Новое антропологическое кредо

На основе сходных методологических интуиций американский современник Малиновского Франц Боас выдвигает революционную по отношению к господствовавшей прежде эволюционистской установке исследовательскую программу. Эта программа легла в основу исследований многочисленных учеников Боаса, составивших цвет основанной им американской школы культурной антропологии.  Основные из интересующих нас положений программы следующие:

- общество может быть изучено только в полевых условиях, т.е. в процессе реального «эмпатического» включения исследователя в его функционирование.

- критерии для оценки тех или иных элементов жизни данного общества могут быть взяты только из самого этого общества, никаких научных оснований для интерпретаций событий, норм и ценностей данного общества с нормативно-ценностных позиций другого общества (прежде всего – того, к которому изначально принадлежит исследователь) нет.

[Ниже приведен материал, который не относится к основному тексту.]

-- ==== Sys2Proof/Laws/Decode.lean ====
section
/-! SUPPORT. The fields of a command word: what the encoder lays down, the decoder takes up. -/

namespace Sys2Proof.Laws

@[simp] theorem opcOf_encode (i : Instr) : opcOf (encode i) = i.opcode := by
  ext k hk
  have h : k < 8 := hk
  have h' : k < 32 := by omega
  simp [opcOf, encode, h, h']

@[simp] theorem lengthOf_encode (i : Instr) : lengthOf (encode i) = i.length := by
  ext k hk
  have h : ¬ 8 + k < 8 := by omega
  have h' : 8 + k < 32 := by omega
  simp [lengthOf, encode, h', BitVec.getLsbD_eq_getElem hk]

@[simp] theorem reservedOf_encode (i : Instr) : reservedOf (encode i) = 0 := by
  ext k hk
  have h : 15 + k < 32 := by omega
  have e : ¬ 15 + k < 8 := by omega
  have e' : i.opcode.getLsbD (15 + k) = false := BitVec.getLsbD_of_ge _ _ (by omega)
  have l' : i.length.getLsbD (15 + k - 8) = false := BitVec.getLsbD_of_ge _ _ (by omega)
  simp [reservedOf, encode, h, e', l']

/-- The fields as numbers: OPC, N and RES of the word as quotients and remainders of its value. -/
theorem toNat_opcOf (v : Word) : (opcOf v).toNat = v.toNat % 2 ^ 8 := by
  simp [opcOf, BitVec.extractLsb'_toNat]

theorem toNat_lengthOf (v : Word) : (lengthOf v).toNat = v.toNat / 2 ^ 8 % 2 ^ 7 := by
  simp [lengthOf, BitVec.extractLsb'_toNat, Nat.shiftRight_eq_div_pow]

theorem toNat_reservedOf (v : Word) : (reservedOf v).toNat = v.toNat / 2 ^ 15 := by
  have h := v.isLt
  simp only [reservedOf, BitVec.extractLsb'_toNat, Nat.shiftRight_eq_div_pow]
  omega

/-- A word is its three fields: two words with the same RES, N and OPC are the same word. -/
theorem eq_of_fields {v w : Word} (ho : opcOf v = opcOf w) (hl : lengthOf v = lengthOf w)
    (hr : reservedOf v = reservedOf w) : v = w := by
  have o := congrArg BitVec.toNat ho
  have l := congrArg BitVec.toNat hl
  have r := congrArg BitVec.toNat hr
  simp only [toNat_opcOf, toNat_lengthOf, toNat_reservedOf] at o l r
  apply BitVec.eq_of_toNat_eq
  omega

/-- The command word of i as a number: OPC + 256 N. -/
theorem toNat_encode (i : Instr) : (encode i).toNat = i.opcode.toNat + 256 * i.length.toNat := by
  have o := congrArg BitVec.toNat (opcOf_encode i)
  have l := congrArg BitVec.toNat (lengthOf_encode i)
  have r := congrArg BitVec.toNat (reservedOf_encode i)
  have z : (0 : BitVec 17).toNat = 0 := rfl
  rw [z] at r
  simp only [toNat_opcOf, toNat_lengthOf, toNat_reservedOf] at o l r
  omega

end Sys2Proof.Laws
end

- принципиальное значение в плане социо-культурной морфологии имеет язык, на котором говорят члены данного сообщества.

Последнему пункту мы еще уделим специальное внимание – когда отдельно рассмотрим тесную связь, образованную в процессе развития атропологии и лингвистики. Второй же пункт, в частности, накладывает прямой запрет на попытки объясняющей редукции культурных форм к тем или иным детерминирующим аспектам (расе, уровню технического развития, политической организации и т.д.), коль скоро значимость последних, будучи усмотрена исследователем, не признается самими членами изучаемого общества.

Позднее один из наследников Боаса Клиффорд Гирц сделал важный вклад в реализацию исследовательской установки на «концептуальное невмешательство», выдвинув методологический постулат «плотного описания» исследуемой культуры. Приверженность установке на «плотное описание» означает отказ от выделения существенных сторон жизни общества на основе каких бы то ни было категорий (даже – и в особенности - таких, казалось бы, самоочевидных, как противопоставление «природы» и «культуры», использовавшееся, в частности, учителем Гирца Клайдом Клукхоном) в пользу «рассредоточения внимания» по всему массиву культуры во всех ее материальных и духовных аспектах, включая мельчайшие детали быта. В скобках отметим, что идентичный подход практикуется в рамках Новой исторической науки (более известной как школа «Анналов»), вклад которой в становление многополярного мышления также заслуживает отдельного внимания.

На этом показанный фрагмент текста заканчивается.